例えば、仮想サーバーにある仮想デスクトップは、エンドユーザー様がアクセスする度に、いずれかの仮想デスクトップがランダムに起動する。そのため、どの仮想デスクトップに誰がアクセスするかは決まっていない。そのため、ある疑問が生じる。

シングルユーザー1ライセンスで最大3台の仮想デスクトップにオートデスク製品をインストールできるので、会社組織などで4ライセンスを所有していた場合は、仮想サーバーに最大で12台の仮想デスクトップが構築できる。しかし、それぞれの仮想デスクトップはランダムにアクセスされるため、エンドユーザー様1人に対して、12台の仮想デスクトップ全てにアクセスできる状態が生じる。そのため、「1ライセンスにつき、3台まで」という条件に反してしまい、コンプライアンス上問題が生じるのではないかと不安を抱く人がいるかもしれない。

しかし、シングルユーザーの使用規約では、「ライセンスの承認ユーザーが各提供物のインストールやアクセスを行うときは、自身のAutodesk IDを使用してログインする」となっているため、これを順守する限りコンプライアンスに触れることはない。

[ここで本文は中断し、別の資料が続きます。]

-- ==== Sys2Proof/Tests/Slice0.lean ====
section
/-! SUPPORT. Tests: ill-formed commands that the check refuses, small single steps with results from the manual, and a state and operands that meet
the hypotheses of each statement. -/

set_option Elab.async false

open Sys2Proof Sys2Proof.Machine

/-- Engine `e` with state `x`, running at word 0 of its bank 0, which holds `w`. -/
def wRun (e w : Nat) (x : Eng) : Mach :=
  engSet { Mach.reset with eng := { Engines.reset with prog := [(progKey (engSide e) 0 0, w)] } } e { x with st := .running }

/-- A keeper call. -/
def wC : Call :=
  { id := 7, from_ := .keeper, tag := 9, entry := 17, notify := false, first := true, posted := false, gone := false, side := 0, eng := some 0
    args := [], pc := 0, keeper := true, bank := 0, gen := 0, maxt := 0 }

/-- `m` with call record `c`. -/
def wWith (c : Call) (m : Mach) : Mach := { m with ports := { m.ports with queues := { m.ports.queues with calls := [c] } } }

/-- Engine `e` running that call at word `w`. -/
def wCall (e w : Nat) : Mach := wWith wC (wRun e w { Eng.fresh with call := some 7, keeper := true, queue := 1 })

/-- Engine 0 waits in a POST of that call, of port 0 for `queue` 0, and every result entry of its queue is taken. -/
def wFull (queue : Nat) : Mach :=
  let m := wWith (if queue = 0 then { wC with from_ := .host 0 } else wC)
    (wRun 0 (encX 0x30 0 0 0 0) { Eng.fresh with call := some 7, queue := queue })
  let m := engSet m 0 { engOf m 0 with st := .waiting }
  { m with ports := { m.ports with queues := { m.ports.queues with results := List.replicate 256 (if queue = 0 then 0 else 32, 0) } } }

/-- The call is ready and no engine has it. -/
def wReady : Mach := wWith { wC with eng := none } Mach.reset

theorem witness_stored_words : (∃ j : Nat, j < 8) ∧ (∃ n : Nat, 4 ≤ n) ∧ ∃ set : Nat, set < 2 ^ 26 :=
  ⟨⟨7, by decide⟩, ⟨4, by decide⟩, ⟨2 ^ 26 - 1, by decide⟩⟩

/-- Register fields set in turn: base, field, value. -/
def wSet (l : List (Nat × Fld × Nat)) (m : Mach) : Mach := l.foldl (fun m x => fset m x.1 x.2.1 x.2.2) m

/-- Every power domain On, Normal mode, the Ditchrider running; port 0 a HOST port, port 8 a MEM port and port 16 an IO port, each Up. -/
def wOn : Mach :=
  wSet ((List.range 26).map (fun d => (8 * d, R.PWR_DOM_STATE, 2)) ++
    [(aonBase, R.AON_OPMODE_MODE, 1), (aonBase, R.AON_OPMODE_SIDE_UP, 3), (mgtBase, R.MGT_STATUS_STATE, 1),
     (ptBase 0, R.PT_ROLE_ROLE, 1), (ptBase 0, R.PT_LINK_STATE, 3), (ptBase 8, R.PT_ROLE_ROLE, 2), (ptBase 8, R.PT_LINK_STATE, 3),
     (ptBase 16, R.PT_ROLE_ROLE, 3), (ptBase 16, R.PT_LINK_STATE, 3)]) Mach.reset

/-- The same with both levelling loops suspended, as their controllers are in Bypass. -/
def wQuiet : Mach := wSet [(lvlBase 0, R.LVL_STATUS_STATE, 3), (lvlBase 1, R.LVL_STATUS_STATE, 3)] wOn

/-- The same with power. -/
def wPow : Mach := { wOn with boot := { wOn.boot with power := true } }

/-- A source of sampler 5 is due and `n` samples wait. -/
def wSmp (n : Nat) : Mach := { wOn with col := { wOn.col with due := [5 * 64 + 3], samples := List.replicate n [] } }
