-- ==== Sys2Proof/Decode.lean ====
section
/-!
DEFINITION. The command a word of the table spells. No row of spec/opcode_table.json gives bits, so
no word spells a command. (The fields of carriage units are read in Machine/Operands.lean.)
-/
namespace Sys2Proof

/-- The command spelt by an instruction word of `nbits` bits: the table gives none of its rows any
bits. -/
def decodeTableWord (_nbits _w : Nat) : Option Instr := none

end Sys2Proof
end

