/-- R85: the payload under the keystream, and the register after it. -/
def descrambleBytes (r : Register31) : List Byte → List Byte × Register31
  | [] => ([], r)
  | b :: rest =>
    let r' := keystreamByte r
    let (out, last) := descrambleBytes r' rest
    ((b ^^^ r'.setWidth 8) :: out, last)

end Sys2Proof.Machine
end

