-- ==== Sys2Proof/Machine/Ops.lean ====
section
/-!
DEFINITION. The operations that the commands share: starts, input FIFOs and shedding, results, tables,
admission and the admission purge, the lock, the Billing Queue, the Purchase Meter, the Key Table's
flushes, tenancy completion, and the delivery of events to their consumers.
-/
namespace Sys2Proof.Machine

/-! ### Supplies and starts (R89 to R96) -/

/-- The part is powered and the reset line is not held low, so its blocks take events (R93). -/
def live (s : State) : Bool := s.power.mainSupply && !s.power.resetLow

/-- The part is live and STARTING has ended (R89). -/
def running (s : State) : Bool := live s && s.power.phase == .running

/-- R158: a warm start clears every offered mark. -/
def Retained.marksCleared (r : Retained) : Retained :=
  { r with records := r.records.map fun rec => { rec with offered := false } }

/-- The serial of the oldest record, if there is one (R151). -/
def oldestSerial (records : List BillingRecord) : Option Nat := records.head?.map (·.serial)

/-- R92 to R96: a start. It is warm where the validity word holds its fixed value and cold otherwise;
a cold start begins its writes (R95, log 13), a warm start begins the installation read. Every block
takes the values its chapter gives for any start. A second event that a consumer still owes is lost to
that consumer (the model's choice, log 5), and a warm start's membership is NONE until the start-up
completion (the model's choice, log 30). The signature register of the installation read holds the seed
from the start on (the model's choice, log 17). -/
def makeStart (s : State) : State :=
  { s with
    power := { s.power with phase := if s.power.valid then .reading else .coldWrites }
    ret := if s.power.valid then s.ret.marksCleared else s.ret
    install := Installation.default
    readSig := sigSeed
    merge := InputMerge.atStart
    time := TimeBase.atStart
    results := []
    port := ReturnPort.atStart s.port.ready
    alerts := AlertUnit.atStart
    svc := TableMachine.atStart .service
    tar := TableMachine.atStart .tariff
    keys := KeyTable.atStart
    lock := LockUnit.atStart
    closing := none
    outA := Output.atStart s.outA.ready
    outB := Output.atStart s.outB.ready
    emergency := none
    offer := if s.power.valid then oldestSerial s.ret.records else none
    model := { s.model with due := [] } }

/-- R91: the retained area is lost where neither supply keeps it (log 9). -/
def loseRetained (s : State) : State :=
  { s with
    power := { s.power with valid := false, losses := s.power.losses + 1 }
    ret := Config.lostRetained s.power.losses }
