-- ==== Sys2Proof/Machine/Purchases.lean ====
section
/-!
DEFINITION. The Purchase Meter's commands (chapter 8): PURCHASE, PURCHASE VOID and the ends of grace and
of steps (R128 to R144).
-/
namespace Sys2Proof.Machine

/-- R127: the counter from `n` on names a number that no live purchase holds; 255 is followed by 1. -/
def freeNumber (held : List Nat) : Nat → Nat → Nat
  | 0, n => n
  | fuel + 1, n => if held.contains n then freeNumber held fuel (if n = 255 then 1 else n + 1) else n

/-- R127: the counter after a purchase has taken the number it held. -/
def counterAfter (number : Nat) (held : List Nat) : Nat :=
  freeNumber held 255 (if number = 255 then 1 else number + 1)

/-- R126, R130: the purchase that a FILM row opens. -/
def newPurchase (s : State) (r : ServiceRow) : Purchase where
  number := s.ret.nextPurchase
  film := r.film
  state :=
    if r.grace = 0 then .running 0 0 (stepAt (tariffOf s r) 0).duration else .grace r.grace 0 3600
  steps := tariffOf s r
  total := 0
  ceiling := if r.ceiling = 0 then none else some r.ceiling

/-- R125, R127: a purchase joins the tail of the Purchase Table and the counter advances. -/
def addPurchase (p : Purchase) (s : State) : State :=
  { s with
    ret := { s.ret with
      purchases := s.ret.purchases ++ [p]
      nextPurchase := counterAfter p.number ((s.ret.purchases ++ [p]).map (·.number)) } }

/-- R130: an accepted PURCHASE; a film with no grace makes its first charge at once. -/
def acceptPurchase (r : ServiceRow) (s : State) : State :=
  let p := newPurchase s r
  let opened := addPurchase p s
  if r.grace = 0 then beginRepetition p.number 0 0 opened else opened

/-- R128, check 8: the result code of a lock verdict. -/
def lockRefusal (s : State) (r : ServiceRow) : Option ResultCode :=
  match lockTest s r.rating with
  | .locked => some .locked
  | .barred => some .barred
  | .outOfWindow => some .outOfWindow
  | .pass => none
  | .none => none
  | .passOverride => none
  | .noService => none
  | .notEntitled => none
  | .notPurchased => none
  | .noKey => none
  | .entryWait => none

/-- R129, check 11: the first charge of a film. -/
def firstCharge (s : State) (r : ServiceRow) : Nat :=
  chargeAmount (newPurchase s r) 0 0

/-- R129, check 11: the spend limit refuses the first charge. -/
def overLimit (s : State) (r : ServiceRow) : Bool :=
  ((guest s).map (·.spendLimit)).getD 0 == 0 || decide (allowance s < firstCharge s r)

/-- R128, checks 6 to 11 for the row of the label: the refusal, if a check fails. -/
def filmRefusal (s : State) (r : ServiceRow) : Option ResultCode :=
  if r.access ≠ .film then some .notFilm
  else if isBought s r.film then some .already
  else
    match lockRefusal s r with
    | some code => some code
    | none =>
      if 8 ≤ s.ret.purchases.length then some .purchasesFull
      else if 32 < s.ret.records.length + s.ret.purchases.length + 1 then some .billingFull
      else if overLimit s r then some .limit
      else none

/-- R128, from check 5 on, with the billing day evaluated (R129). -/
def buyFilm (label : Nat) (s : State) : Reply :=
  match serviceRow s label with
  | none => (s, .noService, [])
  | some r =>
    match filmRefusal s r with
    | some code => (s, code, [])
    | none => (acceptPurchase r s, .done, BitVec.ofNat 8 s.ret.nextPurchase :: zeros 3)

/-- R128: the eleven ordered checks of PURCHASE. -/
def buy (label : Nat) (s : State) : Reply :=
  if s.ret.tenancy = .closing then (s, .closing, [])
  else if s.emergency.isSome then (s, .override, [])
  else if s.time.building.isNone then (s, .timeUnset, [])
  else if s.ret.tenancy = .vacant then (s, .vacant, [])
  else buyFilm label (evalBillingDay s)

/-- PURCHASE (R128). -/
def execPurchase (s : State) : Host.Outcome State Fault Refusal :=
  .next (onCommand .purchase readPurchase buy s)

/-- R144: the live purchase of a film ends with reason VOID; without one nothing happens. -/
def voidFilm (film : Nat) (s : State) : State :=
  match s.ret.purchases.find? (fun p => p.film == film) with
  | some p => endPurchase p.number .void s
  | none => s

/-- PURCHASE_VOID (R144). -/
def execPurchaseVoid (s : State) : Host.Outcome State Fault Refusal :=
  .next (onDirective .purchaseVoid readNumber voidFilm s)

/-- R134: on the second event that the meter owes, the grace of this purchase is used up. -/
def graceEnds (s : State) (p : Purchase) : Bool :=
  match p.state with
  | .grace needed seen _ => isViewed s p.film && seen + 1 == needed
  | .running _ _ _ => false

/-- R134: on the second event that the meter owes, this purchase lapses. -/
def graceLapses (s : State) (p : Purchase) : Bool :=
  match p.state with
  | .grace _ _ lapse => !isViewed s p.film && lapse - 1 == 0
  | .running _ _ _ => false

/-- R135: on the second event that the meter owes, the present repetition of this purchase is over. -/
def repetitionEnds (s : State) (p : Purchase) : Bool :=
  match p.state with
  | .grace _ _ _ => false
  | .running position _ remaining =>
    (((stepAt p.steps position).measure == .elapsed || isViewed s p.film) && remaining - 1 == 0)

/-- R133: the meter owes the last second event (log 5), and on it `ends` holds of a live purchase. -/
def meterOwes (ends : State → Purchase → Bool) (s : State) : Bool :=
  running s && s.model.due.contains .meter && s.emergency.isNone && s.ret.purchases.any (ends s)

/-- R133: the Purchase Meter takes the second event it owes whole. -/
def payMeter (s : State) : State := meterSecond (paid .meter s)

/-- GRACE_USED_UP (R134): the meter takes, in a step of its own, a second event on which the grace of a
purchase is used up (log 5). -/
def execGraceUsedUp (s : State) : Host.Outcome State Fault Refusal :=
  .next (if meterOwes graceEnds s then payMeter s else s)

/-- GRACE_LAPSE (R134): the meter takes, in a step of its own, a second event on which a purchase
lapses (log 5). -/
def execGraceLapse (s : State) : Host.Outcome State Fault Refusal :=
  .next (if meterOwes graceLapses s then payMeter s else s)

/-- STEP_REMAINING_END (R135): the meter takes, in a step of its own, a second event on which a
repetition is over (log 5). -/
def execStepRemainingEnd (s : State) : Host.Outcome State Fault Refusal :=
  .next (if meterOwes repetitionEnds s then payMeter s else s)

end Sys2Proof.Machine
end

つまり、エンドユーザー様は、自分が使用する「物理的な電子デバイス1台」を使って仮想サーバー上にある仮想デスクトップにアクセスし、「自身のオートデスクID」を使って製品を使用すれば、実質的に一つの製品を使っていることになるので、まったく問題はないという。

シングルユーザーへの移行は時代の流れだ。最大で3台の電子デバイス上で利用できるメリットを最大限に生かした提案を行うことが重要なポイントになる。